-- ==== Sys2Proof/Machine/Levels.lean ====
section
/-! DEFINITION. Clock domains, the floor, and the operating level of VDD_CORE with its sequencer (R431 to R433, R437,
R438, R440 to R444). -/

namespace Sys2Proof.Machine

/-! ### Domains -/

/-- A domain is held down in a role, or where the device takes none (Table 15.1, R431, R539). -/
def heldDown (role : Role) (d : Nat) : Bool :=
  match role with
  | .sender => 35 ≤ d && d ≤ 46
  | .tile => (16 ≤ d && d ≤ 23) || d == 26 || (29 ≤ d && d ≤ 34) || (50 ≤ d && d ≤ 52) || d == 55
  | .none => d != 56 && d != 59

/-- The PLL that feeds a domain, by its bit in PLL_LOCKED; none for recovered, ball and crystal clocks (Table 15.1). -/
def pllOf (d : Nat) : Option (Fin 8) :=
  if d = 24 then some 0 else if d = 25 then some 1 else if d = 26 ∨ d = 30 ∨ d = 31 then some 2
  else if 27 ≤ d ∧ d ≤ 29 ∨ 32 ≤ d ∧ d ≤ 37 ∨ d = 49 ∨ 53 ≤ d ∧ d ≤ 55 ∨ d = 57 then some 3
  else if d = 47 ∨ d = 48 then some 4 else if 38 ≤ d ∧ d ≤ 46 then some 5 else if 50 ≤ d ∧ d ≤ 52 then some 6
  else if d = 58 then some 7 else none

/-- The domain has XTAL as its safe source (R433). -/
def hasSafe (d : Nat) : Bool :=
  match pllOf d with
  | some p => 3 ≤ p.1 && p.1 ≤ 6
  | none => false

/-- The domain's clock gate works by itself (Table 15.1). -/
def autoGated (d : Nat) : Bool := (30 ≤ d && d ≤ 38) || d == 47 || d == 48 || (50 ≤ d && d ≤ 55) || d == 57

/-- A PLL is present in a role (Table 15.2). -/
def pllUsed (role : Role) (p : Fin 8) : Bool :=
  match role with
  | .sender => p != 5
  | .tile => p != 2 && p != 6
  | .none => false

/-- The minimum level of a domain, 0 where Table 15.1 names none. -/
def minLevel (d : Nat) : Nat :=
  if 27 ≤ d ∧ d ≤ 31 ∨ 38 ≤ d ∧ d ≤ 46 ∨ d = 58 then 1 else if 32 ≤ d ∧ d ≤ 37 ∨ d = 50 then 2 else 0

/-- Change the clocks. -/
def State.withClocks (s : State) (f : Clocks → Clocks) : State := { s with clocks := f s.clocks }

/-- Change a domain. -/
def State.withDomain (s : State) (d : Fin 60) (f : Domain → Domain) : State :=
  s.withClocks fun c => { c with dom := vmod c.dom d f }

/-- Some lane of a port is enabled. -/
def State.portEnabled (s : State) (p : Nat) : Bool := (List.range 8).any fun i => s.rdB (0x2110 + 8 * p + i) 0x02

/-- Some link of a port is up: 0 A, 1 B, 2 C. -/
def State.anyUp (s : State) (p : Nat) : Bool :=
  (List.finRange 4).any fun k => min k.1 2 == p && s.lanes.link[k].phase == .up

/-- A domain whose port, lane or lamp-port group is off has its clock stopped (Table 15.1). -/
def State.unused (s : State) (d : Nat) : Bool :=
  if d < 24 then !s.rdB (0x2110 + d) 0x02
  else if d < 27 then !s.portEnabled (d - 24)
  else if d < 30 then !s.anyUp (d - 27)
  else if 39 ≤ d ∧ d ≤ 46 then (List.range 8).all fun i => !((s.lamps.port[8 * (d - 39) + i]?).map LampPort.on).getD false
  else false

/-- A domain is powered, not held down and not off for the lack of an enabled port (R432). -/
def State.domainRuns (s : State) (d : Fin 60) : Bool :=
  !heldDown s.role d && s.clocks.dom[d].powered && !s.unused d

/-- A tile's pixel path is off: nothing has been committed, or it shows nothing (R432). -/
def State.pixelOff (s : State) : Bool := s.role == .tile && (s.video.compose.gens.isEmpty || s.repeatOnly)

/-- The domain counts for the floor. The pixel domains of a tile count while its pixel path is on, and Quartz while a
chain port is up: a device with neither has floor L0 (R432). -/
def State.countsForFloor (s : State) (d : Fin 60) : Bool :=
  s.domainRuns d && (if d.1 = 58 then s.anyUp 0 || s.anyUp 1 else if 35 ≤ d.1 ∧ d.1 ≤ 46 then !s.pixelOff else true)

/-- The floor: the highest minimum level among the domains that run (R432). -/
def State.floor (s : State) : Nat :=
  ((List.finRange 60).map fun d => if s.countsForFloor d then minLevel d else 0).foldl max 0

/-- The byte of a domain in DOMAIN_STATE (Table 15.11). -/
def State.domainByte (s : State) (d : Fin 60) : Nat :=
  let x := s.clocks.dom[d]
  let held := heldDown s.role d
  let gated := held || x.gated || s.unused d
  bitAt (!gated && x.powered) 0 + bitAt gated 1 + bitAt held 2 + bitAt (hasSafe d && x.safe) 3 + bitAt x.forced 4 +
    bitAt (!x.powered) 5

/-- Begin a switch of a domain to the safe source or to its PLL (R437). -/
def State.beginSwitch (s : State) (d : Fin 60) (toSafe : Bool) : State :=
  s.withDomain d fun x => { x with switching := some toSafe }

/-- Force a switch: the FORCED bit, the counts, event 0x1102 with the source switched to (0 PLL, 1 XTAL), and for every
transaction aborted event 0x1105 with its master (R438). -/
def State.forceSwitch (s : State) (d : Fin 60) (toSafe : Bool) (aborted : List (BitVec 7)) : State :=
  let s := s.withDomain d fun x => { x with safe := toSafe, forced := true, switching := none }
  let s := ((s.bump 0x2D00 0x13 1).bump 0x2D00 0x14 aborted.length).raise 0x1102 (det d.1 (if toSafe then 1 else 0))
  aborted.foldl (fun s m => s.raise 0x1105 (det d.1 m.toNat)) s

/-! ### The operating level -/

/-- Nominal voltage of a level, mV (Table 15.3). -/
def nominalMv (l : Nat) : Int := if l = 0 then 650 else if l = 1 then 720 else if l = 2 then 800 else 880

/-- The voltage commanded at a level, mV (R440). -/
def State.levelMv (s : State) (l : Nat) : Nat :=
  let hottest := ((List.finRange 8).map fun i => s.thermal.chan[i.1].reading).foldl max (s.thermal.chan[0].reading)
  let cold : Int := if hottest < 0 then 15 else 0
  (clampI 600 900 (nominalMv l + 5 * (s.otp.vtrim[l]?).getD 0 + cold)).toNat

/-- The level in force, 0x2D00:03. -/
def State.level (s : State) : Nat := s.rdN 0x2D00 0x03

/-- An AVSBus voltage write with commit (Table 15.4, R443). -/
def State.commandLevel (s : State) (l : Nat) : State :=
  (s.wrN 0x2D00 0x05 (s.levelMv l)).emit (.avsWrite (s.rdN 0x2D00 0x0A) (s.levelMv l))

/-- The cluster clocks switch to a new frequency, and the interconnect clock when the change crosses between L1 and L2
(Table 15.4, R437). Each switch ends with CLOCK_SWITCH_COMPLETE. -/
def State.switchClusters (s : State) (a b : Nat) : State :=
  let ds : List (Fin 60) := if decide (a < 2) != decide (b < 2) then [47, 48, 49] else [47, 48]
  ds.foldl (fun s d => s.beginSwitch d s.clocks.dom[d].safe) s

/-- Begin a level change by the steps of Table 15.4; one requested while another is in progress waits (R442). -/
def State.startLevel (s : State) (l : Nat) : State :=
  match s.clocks.change with
  | some _ => s.withClocks fun c => { c with requested := some l }
  | none =>
    if l = s.level then s
    else
      let s := s.withClocks fun c => { c with change := some { fromLevel := s.level, toLevel := l, stage := 1 } }
      if s.level < l then s.commandLevel l else s.switchClusters s.level l

/-- A level change ends; the change that waited begins (R442). -/
def State.endLevel (s : State) (l cluster : Nat) : State :=
  let next := s.clocks.requested
  let s := s.withClocks fun c => { c with change := none, requested := none, clusterLevel := cluster }
  let s := if l = s.level then s else (s.wrN 0x2D00 0x03 l).bump 0x2D00 0x08 1
  match next with
  | some n => s.startLevel n
  | none => s

/-- The next step of a level change (Table 15.4). -/
def State.advanceLevel (s : State) (c : LevelChange) : State :=
  let to_ (n : Nat) : State := s.withClocks fun k => { k with change := some { c with stage := n } }
  if c.fromLevel < c.toLevel then
    if c.stage = 3 then (to_ 4).switchClusters c.fromLevel c.toLevel
    else if 4 ≤ c.stage then s.endLevel c.toLevel c.toLevel
    else to_ (c.stage + 1)
  else if c.stage = 1 then State.commandLevel ((to_ 2).withClocks fun k => { k with clusterLevel := c.toLevel }) c.toLevel
  else if c.stage = 2 then to_ 3
  else s.endLevel c.toLevel c.toLevel

/-- A level change fails: the level stays at the higher of the two with the clusters at the lower frequency, and is
held until the next cold start (R444). -/
def State.failLevel (s : State) : State :=
  match s.clocks.change with
  | none => s.withClocks fun k => { k with pinned := some s.level }
  | some c =>
    let hi := max c.fromLevel c.toLevel
    let s := s.withClocks fun k => { k with requested := none, pinned := some hi }
    s.endLevel hi (min c.fromLevel c.toLevel)

/-- Some die sensor reads at or above the warning temperature of 140 °C (R441, R461). -/
def State.dieWarm (s : State) : Bool :=
  s.thermal.warning || (List.finRange 8).any fun i => decide (140 * 16 ≤ s.thermal.chan[i.1].reading)

/-- The highest level allowed: L2, or a higher floor, while the die is warm (R441). -/
def State.levelCap (s : State) : Nat := if s.dieWarm then max 2 s.floor else 3

/-- Ask for a level: never below the floor, and held by the temperature with event 0x1204 (R441). -/
def State.wantLevel (s : State) (l : Nat) : State :=
  let want := max l s.floor
  let s := s.raiseIf (decide (s.levelCap < want)) 0x1204 (det (min want s.levelCap) want)
  s.startLevel (min want s.levelCap)

/-- The level that DVFS_MODE 1 asks for: LEVEL_FIXED, or the level of R444 while one is held. -/
def State.fixedLevel (s : State) : Option Nat :=
  match s.clocks.pinned with
  | some l => some l
  | none => if s.rdN 0x2D00 0x01 = 1 then some (s.rdN 0x2D00 0x02) else none

/-- Keep the level at the fixed level, at or above the floor, and at or below what the temperature allows (R441). -/
def State.trackLevel (s : State) : State :=
  let l := s.fixedLevel.getD s.level
  if s.clocks.change.isSome || s.level == min (max l s.floor) s.levelCap then s else s.wantLevel l

end Sys2Proof.Machine
end

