/-- A write of a coefficient set (R232): length, content, use. -/
def State.writeCoeff (s : State) (k : Nat) (b : List Byte) : Nat × State :=
  if b.length ≠ 1800 then s.refuseCoeff k abLength
  else if !coefOk b then s.refuseCoeff k abRange
  else if s.configs.any fun g => g.namesSet k then s.refuseCoeff k abState
  else (0, s.loadCoeff k b 2)

/-- A refused write of a transfer table: its code and event 0x530A with its cause (R268). -/
def State.refuseTable (s : State) (k code cause : Nat) : Nat × State := (code, s.raise 0x530A (det k cause))

/-- A write of a transfer table (R267, R268). -/
def State.writeTable (s : State) (k : Nat) (b : List Byte) : Nat × State :=
  if k < 3 then (abReadOnly, s)
  else if b.length ≠ 16396 then s.refuseTable k abLength 1
  else if field b 0 2 ≠ 1 ∨ field b 2 2 ≠ 0 then s.refuseTable k abRange 1
  else if field b 16392 4 ≠ crc32Nat (b.take 16392) then s.refuseTable k abRange 2
  else if (List.range 4097).any fun i => byteAt b (7 + 4 * i) != 0 then s.refuseTable k abRange 3
  else if s.configs.any fun g => g.namesTable k then s.refuseTable k abState 4
  else (0, ((s.wrD (0x2920 + k) 0x01 b).wrB (0x2920 + k) 0x02 true).wrN (0x2920 + k) 0x04 2)

end Sys2Proof.Machine
end

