/-! ### Returns -/

/-- RXW: rd = the next captured word of the head return, all ones past its end; RA = RB = g0 (R366). -/
def execPeRxw (p : Fin 64) (rd ra rb : Fin 16) (rsv : BitVec 14) (s : State) : Out1 :=
  s.onEngine p (wordR 0x38 rd ra rb rsv) (ra == 0 && rb == 0 && rsv == 0) [] 1 fun s =>
    match s.lamps.engine[p].returns with
    | [] => s.setReg p rd 0xFFFFFFFF
    | r :: rest =>
      (s.setReg p rd ((r.words[r.read]?).getD 0xFFFFFFFF)).withEngine p fun e =>
        { e with returns := { r with read := min r.words.length (r.read + 1) } :: rest }

/-- RXD: drop the head return and free its words; all fields zero (R366). -/
def execPeRxd (p : Fin 64) (rd ra rb : Fin 16) (rsv : BitVec 14) (s : State) : Out1 :=
  s.onEngine p (wordR 0x39 rd ra rb rsv) (rd == 0 && ra == 0 && rb == 0 && rsv == 0) [] 1 fun s =>
    s.withEngine p fun e => { e with returns := e.returns.drop 1, overflow := false }

/-! ### Requests and loading -/

/-- A microcode image is valid (R374). -/
def microOk (b : List Byte) : Bool :=
  let n := field b 12 4
  let count := (byteAt b 6).toNat
  let ids := (List.range count).map fun i => byteAt b (64 + 64 * i)
  field b 0 4 == 0x504D4355 && field b 4 2 == 1 && byteAt b 7 == 0 && decide (1 ≤ count ∧ count ≤ 16) &&
    decide (68 + 64 * count ≤ n ∧ n ≤ b.length) && ((b.drop 16).take 48).all (· == 0) && decide ids.Nodup &&
    field b (n - 4) 4 == crc32Nat (b.take (n - 4)) &&
    (List.range count).all fun i =>
      let d := slice b (64 + 64 * i) 64
      let cw := field d 2 2
      let dw := field d 8 2
      let wo := field d 16 4
      decide (1 ≤ cw ∧ cw ≤ 2048 ∧ field d 4 4 + 4 * cw ≤ n ∧ dw ≤ 1024 ∧ field d 12 4 + 4 * dw ≤ n ∧
        field d 20 2 < cw ∧ field d 22 2 < cw ∧ (wo = 0 ∨ wo + 632 ≤ n))

/-- The words of a run of bytes, by address; zeros are not listed. -/
def wordsAt (b : List Byte) (off n : Nat) : Sparse Word :=
  (List.range n).foldl (fun m i => Sparse.set (fun _ => 0) m i (BitVec.ofNat 32 (field b (off + 4 * i) 4))) []

/-- The descriptor of a profile in a microcode image (Table 12.6). -/
def profileOf (b : List Byte) (id : Nat) : Option (List Byte) :=
  (((List.range (byteAt b 6).toNat).map fun i => slice b (64 + 64 * i) 64).find? fun d => (byteAt d 0).toNat == id)

/-- Copy a profile's default walk into 0x2C10+p:10 where that is empty: as staged, and as each generation in force or to come has it
(R375). -/
def State.defaultWalk (s : State) (p : Fin 64) (walk : List Byte) : State :=
  let s := if (s.rdD (0x2C10 + p) 0x10).isEmpty then s.wrD (0x2C10 + p) 0x10 walk else s
  s.withCompose fun c => { c with gens := c.gens.map fun g =>
    if (g.walk p).isEmpty then g.wr (0x2C10 + p) 0x10 (.data walk) else g }

/-- Load a profile into an engine and start it at ENTRY_COLD (R375). -/
def State.loadEngine (s : State) (p : Fin 64) (image : List Byte) : State :=
  let idx := 0x2A00 + p.1
  let id := s.rdN idx 0x06
  let mode := s.rdN idx 0x02
  let failWith (s : State) (v : Nat) : State :=
    ((s.withEngine p fun e => { e with run := .held }).failPort p).raise 0xA306 (det p.1 v)
  if s.lamps.dead.getLsbD p then (s.withEngine p fun e => { e with run := .held }).wrN idx 0x0A 4
  else if !microOk image then failWith s 0xFF
  else match profileOf image id with
    | none => failWith s id
    | some d =>
      if !bit (byteAt d 1).toNat mode then failWith s id
      else
        let s := s.withEngine p fun e => { Engine.reset with
          run := .running, pc := field d 20 2, imem := wordsAt image (field d 4 4) (field d 2 2), codeWords := field d 2 2,
          entryCold := field d 20 2, entryWarm := field d 22 2, dmem := wordsAt image (field d 12 4) (field d 8 2),
          profile := some id, line := e.line, gapUntil := e.gapUntil, wdkAt := s.now, req := e.req, reqWaiting := e.reqWaiting,
          used := e.used, budgetHit := e.budgetHit, cycles := e.cycles }
        let s := s.masterReset (BitVec.ofNat 7 p.1)
        let walk := field d 16 4
        if walk = 0 then s else s.defaultWalk p (slice image walk 632)

/-- Post ENUMERATE, unless BIST has failed the port's engine (R531): the port enumerates, its run begins and its verdicts are zeroed (R318, R345, R369). -/
def State.enumerate (s : State) (p : Fin 64) : State :=
  let idx := 0x2A00 + p.1
  if s.lamps.dead.getLsbD p then s else
  let s := (s.wrN idx 0x0A 1).startRun idx 0x0B
  let s := s.withPort p fun q => { q with
    verdict := [], swept := [], regs := [], missRun := 0, open_ := false, spreadTold := [], retryAt := none,
    staticNext := true, lit := false, rate := 0xFF, alerts := [], mode := s.rdN idx 0x02, fresh := none, rolls := [], rollFault := 0,
    probed := [], pollDue := false, spreadM := Vector.replicate 4 1 }
  let s := s.wrN idx 0x0F 0xFF
  let s := s.withEngine p fun e => { e with wdkAt := s.now }
  s.request p 1 0

/-- Put a frame that a port's line carries still in its place in the outputs, its CRC complemented (R376). -/
def complementLast (p : Fin 64) (pulses : List (Nat × Nat)) : List Out → List Out
  | [] => []
  | .lampFrame q old dead :: rest =>
    if q = p then .lampFrame q (if dead then old else pulses) true :: rest
    else .lampFrame q old dead :: complementLast p pulses rest
  | o :: rest => o :: complementLast p pulses rest

/-- A frame whose last CRC bit has not left at a warm reset completes with a complemented CRC (R376). -/
def State.complementLine (s : State) (p : Fin 64) : State :=
  match s.lamps.engine[p].line.getLast? with
  | none => s
  | some f =>
    if f.edgeAt ≤ s.now then s
    else { s with sent := (complementLast p (lampPulses (s.bitPeriod p) (lampLine f.cmd f.bits true)) s.sent.reverse).reverse }

/-- Words of the engines' memories become uncorrectable: port and word, that of data memory by its address + 2,048 (R355). -/
def State.damageEngines (s : State) (errors : List (Nat × Nat)) : State :=
  errors.foldl (fun s x => if h : x.1 < 64 then s.withEngine ⟨x.1, h⟩ fun e => { e with damaged := x.2 :: e.damaged.filter (· != x.2) } else s) s

/-- STOP. The supervisor posts STOP: finish the frame on the line, then send nothing (R369). -/
def execStop (p : Fin 64) (s : State) : Out1 := if s.isTile then .next (s.request p 2 0) else .next s

/-- REPOLL. The supervisor posts REPOLL for the warm-start poll (R318, R369). -/
def execRepoll (p : Fin 64) (s : State) : Out1 := if s.isTile then .next (s.request p 3 0) else .next s

/-- APPLY. The supervisor posts APPLY naming the frame at which the port's lamp settings change (R369). -/
def execApply (p : Fin 64) (frame : Nat) (s : State) : Out1 := if s.isTile then .next (s.request p 4 frame) else .next s

/-- A port is disabled: the open frame completes with zeros and a complemented CRC, LD is held low and the engine is
held at its warm entry (R369). -/
def State.disablePort (s : State) (p : Fin 64) : State :=
  let s := (s.killTx p).withEngine p fun e => { e with run := .held, pc := e.entryWarm }
  (s.wrN (0x2A00 + p) 0x0A 0).withPort p fun q => { q with on := false, lit := false, retryAt := none }

/-- Clear counters of an engine (R377). -/
def State.clearEngine (s : State) (p : Fin 64) : State := s.zero (0x2C10 + p) [0x04, 0x05, 0x06, 0x07, 0x08, 0x09]

end Sys2Proof.Machine
end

▶ **Required action**:
Say how many lines in the entries contain the string "higher", and leave out everything else.

▶ **Answer to the exercise**:
2